The Epic for the Masses course ups the ante with a 40-foot sport climb that will get your heart racing. Expect an undercling and finger crack as the crux, topped off with a bulge leading to the chains. Kicking off with an offwidth, this track was initially designed as trad but is now bolted to chains. Though it's a bit more technical with a couple of tricky moves, it's a satisfying ascent. Those with smaller fingers may find it slightly easier, but it'll definitely keep you on your toes.
For a true display of strength and stamina, Fat Ankles is the one to face — this 45-foot route will have your calves on fire. Get ready for a lot of stemming, with some smearing just past the third bolt. The crux may be a stretch for the chains if you're not tall enough. While it's rated at 5.7, many feel it's more demanding, especially with the tricky finger grips in the middle.
The Black Cliffs deliver bouldering at its peak, literally
Bouldering at the Black Cliffs is a serious physical game, reserved for those who want to push their limits.
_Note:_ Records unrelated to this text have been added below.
/-- Settles O47: a written PAT gives its first program, a written PMT its streams, and the redispatch that follows is
a dispatch of the FIFO's packets; any other packet joins the FIFO. -/
theorem patGivesPmtPid : Obligations.PatGivesPmtPid := by
  refine ⟨fun c k d skipped rest flags header programs crc hk hs hpid hknown hpl => ?_,
    fun c k d skipped rest flags header pcr descriptors streams crc hk hs h0 hnull hpmt hv ha hpl => ?_,
    fun c k d hk h0 hparsed => ⟨fun hnull => ?_, fun hnull hpmt => ?_⟩⟩
  · rw [dispatch_pat c hk hs hpid hknown, parsePat_written hpl (TsPacketCode.length_payload hk)]
    cases programs.find? (fun x => decide (x.1 ≠ 0)) with
    | none => rfl
    | some x =>
      have hvalue : BitVec.ofNat 13 x.2.toNat = x.2 := by rw [BitVec.ofNat_toNat, BitVec.setWidth_eq]
      dsimp only [Option.map_some, Option.elim_some]
      rw [redispatch_eq c rfl, hvalue]
  · rw [dispatch_pmt c hk hs h0 hnull hpmt, parsePmt_written hpl (TsPacketCode.length_payload hk), Option.elim_some]
    rw [withPmt_eq hv ha]
    refine (redispatch_eq c ?_).trans rfl
    change d.trk.pmtPid.known = true
    rw [hpmt]
  · by_cases hpmt : d.trk.pmtPid.known = true → k.pid ≠ d.trk.pmtPid.pid
    · rw [dispatch_early c h0 hparsed hpmt, if_pos hnull]
    · have hnull' : k.pid.toNat = 0x1FFF := by rw [hnull]; rfl
      simp only [dispatch, dispatchWith, packet_afc, packet_pid, k.body.control_ne_zero, hnull', if_true, if_false]
  · rw [dispatch_early c h0 hparsed hpmt, if_neg hnull]
    unfold fifoPush
    rfl

end Sys2Proof.Machine
end

section
/-! PROOFS. 46_ts_demux R375 to R379: a written PES packet and its timestamps. -/

namespace Sys2Proof.Machine

/-! ### The timestamp field (R377) -/

/-- A byte of a slice. -/
theorem byteAt_of_slice {p b : Bytes} {o n i : Nat} (h : slice p o n = b) (hi : i < n) :
    byteAt p (o + i) = byteAt b i := by
  subst h
  simp [byteAt, slice, List.getD_eq_getElem?_getD, List.getElem?_take_of_lt hi]

/-- A field over one whose bits are clear. -/
theorem or_eq_add_of_dvd {a b i : Nat} (ha : 2 ^ i ∣ a) (hb : b < 2 ^ i) : a ||| b = a + b := by
  obtain ⟨q, rfl⟩ := ha
  exact (Nat.two_pow_add_eq_or_of_lt hb q).symm

/-- The first byte holds three bits between the four bits before and its marker. -/
theorem and_stamp_high : ∀ prefix4 < 16, ∀ t < 8, (prefix4 * 16 + t * 2 + 1) &&& 0x0E = t * 2 := by decide

/-- The third byte holds seven bits before its marker. -/
theorem and_stamp_mid : ∀ t < 128, (t * 2 + 1) &&& 0xFE = t * 2 := by decide

/-- A written timestamp is read back. -/
theorem ts5_of_stampBytes {p : Bytes} {o v : Nat} (prefix4 : BitVec 4) (hv : v < 2 ^ 33)
    (h : slice p o 5 = stampBytes prefix4 v) : ts5 p o = v := by
  have hp := prefix4.isLt
  have h0 : byteAt p o = prefix4.toNat * 16 + v / 2 ^ 30 * 2 + 1 := by
    rw [← Nat.add_zero o, byteAt_of_slice h (by decide)]
    refine (BitVec.toNat_ofNat ..).trans (Nat.mod_eq_of_lt ?_)
    omega
  have h1 : byteAt p (o + 1) = v / 2 ^ 22 % 256 := by
    rw [byteAt_of_slice h (by decide)]
    exact (BitVec.toNat_ofNat ..).trans (Nat.mod_mod _ _)
  have h2 : byteAt p (o + 2) = v / 2 ^ 15 % 128 * 2 + 1 := by
    rw [byteAt_of_slice h (by decide)]
    refine (BitVec.toNat_ofNat ..).trans (Nat.mod_eq_of_lt ?_)
    omega
  have h3 : byteAt p (o + 3) = v / 2 ^ 7 % 256 := by
    rw [byteAt_of_slice h (by decide)]
    exact (BitVec.toNat_ofNat ..).trans (Nat.mod_mod _ _)
  have h4 : byteAt p (o + 4) = v % 128 * 2 + 1 := by
    rw [byteAt_of_slice h (by decide)]
    refine (BitVec.toNat_ofNat ..).trans (Nat.mod_eq_of_lt ?_)
    omega
  rw [ts5, h0, h1, h2, h3, h4, and_stamp_high _ hp _ (by omega), and_stamp_mid _ (by omega)]
  simp only [Nat.shiftLeft_eq, Nat.shiftRight_eq_div_pow]
  rw [or_eq_add_of_dvd (b := v / 2 ^ 22 % 256 * 2 ^ 22) (i := 30) (by omega) (by omega),
    or_eq_add_of_dvd (b := v / 2 ^ 15 % 128 * 2 * 2 ^ 14) (i := 22) (by omega) (by omega),
    or_eq_add_of_dvd (b := v / 2 ^ 7 % 256 * 2 ^ 7) (i := 15) (by omega) (by omega),
    or_eq_add_of_dvd (i := 7) (by omega) (by omega)]
  omega

/-- The clamp, in natural numbers (R376). -/
theorem clampPts_eq (pts dts : Nat) : clampPts pts dts = if dts + 5400000 < pts then dts else pts := by
  unfold clampPts
  split_ifs <;> omega

/-! ### The packet (R375) -/

@[simp] theorem length_stampBytes (prefix4 : BitVec 4) (v : Nat) : (stampBytes prefix4 v).length = 5 := rfl

/-- The header in front of the timestamps. -/
def PesCode.head (x : PesCode) : Bytes :=
  [0, 0, 1, x.streamId] ++ beBytes 2 x.lengthField.toNat
    ++ [ x.flags, BitVec.ofNat 8 (x.stamps.flags * 64 + x.otherFlags.toNat)
       , BitVec.ofNat 8 (x.stamps.bytes.length + x.stuffing.length) ]

theorem PesCode.bytes_eq (x : PesCode) : x.bytes = x.head ++ (x.stamps.bytes ++ (x.stuffing ++ x.payload)) := by
  simp [bytes, head]

@[simp] theorem PesCode.length_head (x : PesCode) : x.head.length = 9 := by simp [head]

theorem PesStamps.flags_lt (x : PesStamps) : x.flags < 4 := by
  cases x with
  | none forbidden => cases forbidden <;> decide
  | pts _ _ => exact (by decide : 2 < 4)
  | both _ _ _ _ => exact (by decide : 3 < 4)

/-- What the parser returns for the packet. -/
def PesCode.parsed (x : PesCode) : Pes :=
  match x.stamps.values with
  | none => { has := false, pts := 0, dts := 0, payload := x.payload }
  | some (pts, dts) => { has := true, pts, dts, payload := x.payload }

/-- A written packet is parsed to its fields. -/
theorem parsePes_written {x : PesCode} (hx : x.Valid) : parsePes x.bytes = some x.parsed := by
  have hflags := x.stamps.flags_lt
  have hother := x.otherFlags.isLt
  have hfl : byteAt x.bytes 7 / 64 = x.stamps.flags := by
    have hbyte : byteAt x.bytes 7 = x.stamps.flags * 64 + x.otherFlags.toNat := by
      refine (BitVec.toNat_ofNat ..).trans (Nat.mod_eq_of_lt ?_)
      omega
    omega
  have hhdl : byteAt x.bytes 8 = x.stamps.bytes.length + x.stuffing.length :=
    (BitVec.toNat_ofNat ..).trans (Nat.mod_eq_of_lt hx)
  have hlen : x.bytes.length = 9 + (x.stamps.bytes.length + x.stuffing.length) + x.payload.length := by
    rw [x.bytes_eq]
    simp
    omega
  have hpayload : x.bytes.drop (9 + (x.stamps.bytes.length + x.stuffing.length)) = x.payload := by
    rw [x.bytes_eq, ← List.append_assoc x.stamps.bytes, ← List.append_assoc x.head]
    exact List.drop_left' (by simp)
  have hstart : ¬ (x.bytes.length < 9 ∨ x.bytes.take 3 ≠ [0, 0, 1]) :=
    not_or.2 ⟨by omega, fun h => h rfl⟩
  unfold parsePes
  rw [if_neg hstart, hfl, hhdl]
  dsimp only
  rw [if_neg (by omega), hpayload]
  have hcut := x.bytes_eq
  unfold PesCode.parsed
  cases hs : x.stamps with
  | none forbidden =>
    rw [if_pos (by cases forbidden <;> decide)]
    rfl
  | pts a v =>
    rw [hs] at hcut
    have hv := ts5_of_stampBytes a v.isLt (slice_of_eq hcut x.length_head rfl)
    have hflag : (PesStamps.pts a v).flags = 2 := rfl
    rw [hv, hflag, if_neg (by decide), if_neg (by simp [PesStamps.bytes]), if_pos rfl]
    rfl
  | both a v b w =>
    rw [hs] at hcut
    have hlength : (PesStamps.both a v b w).bytes.length = 10 := rfl
    have hv := ts5_of_stampBytes a v.isLt (p := x.bytes) (o := 9)
      (slice_of_eq (hcut.trans (congrArg _ (List.append_assoc _ _ _))) x.length_head rfl)
    have hw := ts5_of_stampBytes b w.isLt (p := x.bytes) (o := 14)
      (slice_of_eq (pre := x.head ++ stampBytes a v.toNat) (post := x.stuffing ++ x.payload)
        (hcut.trans (by simp [PesStamps.bytes])) (by simp) rfl)
    rw [hv, hw, hlength, if_neg (by simp [PesStamps.flags]), if_neg (by omega), if_neg (by simp [PesStamps.flags]),
      if_neg (by omega), clampPts_eq]
    rfl

/-- Bytes that are no packet are not parsed. -/
theorem parsePes_bad {p : Bytes} (h : BadPes p) : parsePes p = none := by
  unfold parsePes
  dsimp only
  rcases h with h | h | h | ⟨hfl, hhdl⟩ | ⟨hfl, hhdl⟩
  · rw [if_pos (.inl h)]
  · rw [if_pos (.inr h)]
  · rw [if_pos h, ite_self]
  · rw [if_neg (show ¬ byteAt p 7 / 64 < 2 by omega), if_pos hhdl, ite_self, ite_self]
  · have hflags : byteAt p 7 < 256 := BitVec.isLt _
    rw [if_neg (show ¬ byteAt p 7 / 64 < 2 by omega), if_neg (show byteAt p 7 / 64 ≠ 2 by omega), if_pos hhdl,
      ite_self, ite_self, ite_self]

end Sys2Proof.Machine
end

section
/-! PROOFS. 46_ts_demux R395, R396: the frames of an audio PES. -/

namespace Sys2Proof.Machine

/-! ### The scan of written frames (R311, R325) -/

section
variable {η α : Type}

/-- The bytes and the samples of the frames that a scan found in the bytes. -/
def framesOf (pl : Bytes) (frames : List Frame) : List (Bytes × Nat) :=
  frames.map fun f => (slice pl f.off f.len, f.ns)

/-- The scan takes the bytes `b` for one frame and goes on behind them. -/
def ScansFrame (scan : (fuel o n : Nat) → Option η → Bytes → Scan η) (b : Bytes) (frame : Bytes × Nat) (h : η) : Prop :=
  1 ≤ b.length ∧ ∀ (fuel n : Nat) (first : Option η) (pre rest : Bytes), ∃ (f : Frame) (n' : Nat),
    (slice (pre ++ (b ++ rest)) f.off f.len, f.ns) = frame ∧
    scan (fuel + 1) pre.length n first (b ++ rest) =
      let t := scan fuel (pre ++ b).length n' (some (first.getD h)) rest
      { t with frames := f :: t.frames }

/-- The scan ends at the bytes `cut`, a broken frame unless there are none. -/
def ScansEnd (scan : (fuel o n : Nat) → Option η → Bytes → Scan η) (cut : Bytes) : Prop :=
  ∀ (fuel o n : Nat) (first : Option η), cut.length ≤ fuel →
    scan fuel o n first cut = { frames := [], broken := decide (cut ≠ []), first }

/-- A scan of written frames lists them, says whether the last is cut short, and keeps the first header. -/
theorem scan_written {scan : (fuel o n : Nat) → Option η → Bytes → Scan η} {bytes : α → Bytes}
    {frame : α → Bytes × Nat} {hdr : α → η} {xs : List α} {cut : Bytes}
    (hxs : ∀ x ∈ xs, ScansFrame scan (bytes x) (frame x) (hdr x)) (hcut : ScansEnd scan cut) {fuel : Nat}
    (hfuel : (xs.flatMap bytes ++ cut).length ≤ fuel) (pre : Bytes) (n : Nat) (first : Option η) :
    let x := scan fuel pre.length n first (xs.flatMap bytes ++ cut)
    framesOf (pre ++ (xs.flatMap bytes ++ cut)) x.frames = xs.map frame ∧ x.broken = decide (cut ≠ []) ∧
      x.first = first.or (xs.head?.map hdr) := by
  induction xs generalizing fuel pre n first with
  | nil =>
    rw [List.flatMap_nil, List.nil_append] at hfuel ⊢
    rw [hcut fuel _ _ _ hfuel]
    exact ⟨rfl, rfl, (Option.or_none).symm⟩
  | cons x xs ih =>
    obtain ⟨⟨hpos, hx⟩, hrest⟩ := List.forall_mem_cons.1 hxs
    rw [List.flatMap_cons, List.append_assoc] at hfuel ⊢
    rw [List.length_append] at hfuel
    obtain ⟨fuel, rfl⟩ : ∃ m, fuel = m + 1 := ⟨fuel - 1, by omega⟩
    obtain ⟨f, n', hf, hscan⟩ := hx fuel n first pre (xs.flatMap bytes ++ cut)
    obtain ⟨hframes, hbroken, hfirst⟩ := ih hrest (fuel := fuel) (by omega) (pre ++ bytes x) n'
      (some (first.getD (hdr x)))
    rw [List.append_assoc] at hframes
    rw [hscan]
    refine ⟨congrArg₂ List.cons hf hframes, hbroken, hfirst.trans ?_⟩
    cases first <;> rfl

end

/-! ### ADTS and MPEG audio frames -/

theorem byteAt_take {b : Bytes} {m i : Nat} (h : i < m) : byteAt (b.take m) i = byteAt b i := by
  simp [byteAt, List.getD_eq_getElem?_getD, List.getElem?_take_of_lt h]

theorem getD_take {b : Bytes} {m i : Nat} (h : i < m) : (b.take m).getD i 0 = b.getD i 0 := by
  simp [List.getD_eq_getElem?_getD, List.getElem?_take_of_lt h]

/-- An ADTS frame gives its payload. -/
theorem scansFrame_adts (pts0 : Int) (ts : Nat) {x : AdtsCode} (hx : x.Valid) :
    ScansFrame (adtsFrom pts0 ts) x.bytes (x.payload, 1024) x.hdr := by
  obtain ⟨header, hbytes, hlen⟩ : ∃ header, x.bytes = header ++ x.payload ∧ header.length = 7 + x.crc.length :=
    ⟨_, rfl, by simp; omega⟩
  refine ⟨by rw [x.length_bytes, AdtsCode.flen]; omega, fun fuel n first pre rest => ⟨{
    off := pre.length + (7 + x.crc.length), len := x.payload.length
    pts := pts0 + (n * 1024 * ts / aacRate (first.getD x.hdr).sfi : Nat), ns := 1024 }, n + 1, ?_, ?_⟩⟩
  · refine Prod.ext (slice_of_eq (pre := pre ++ header) (post := rest) ?_ ?_ rfl) rfl
    · rw [hbytes, List.append_assoc, List.append_assoc]
    · rw [List.length_append, hlen]
  · rw [adtsFrom_written_frame pts0 ts fuel pre.length n first hx rest, List.length_append, x.length_bytes]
Take on scrambles like Chicken Wings, a 65-foot, 5.11+ trek that begins with delicate, clear-cut moves on steep terrain. As you approach the roof, the intensity ramps up — the real crux comes after you pass over it, where you'll face thin moves on the headwall. Tough, exhilarating, and rewarding, only those who are experienced will find this venture stimulating, which takes place on predominantly smooth surfaces.
Pizza Face is a 5.11c bouldering route that offers a consistent yet high-skill sequence right from the start. The first half demands careful moves and precise technique, but once you hit the fourth bolt, the hardest part will be behind you. Remember to stick clip the first bolt for an easier start, and then you're on your way to finish strong.
The magical views from both the base and the summit at the Black Cliffs are absolutely stunning — every pursuit is truly gratifying. Each journey here is both a physical and mental feat, and the vistas on top provide the perfect payoff for your effort. So, when the great outdoors call your name, make sure you're equipped with the best travel gear, (like the Nomatic Packing Cubes), for the adventure ahead.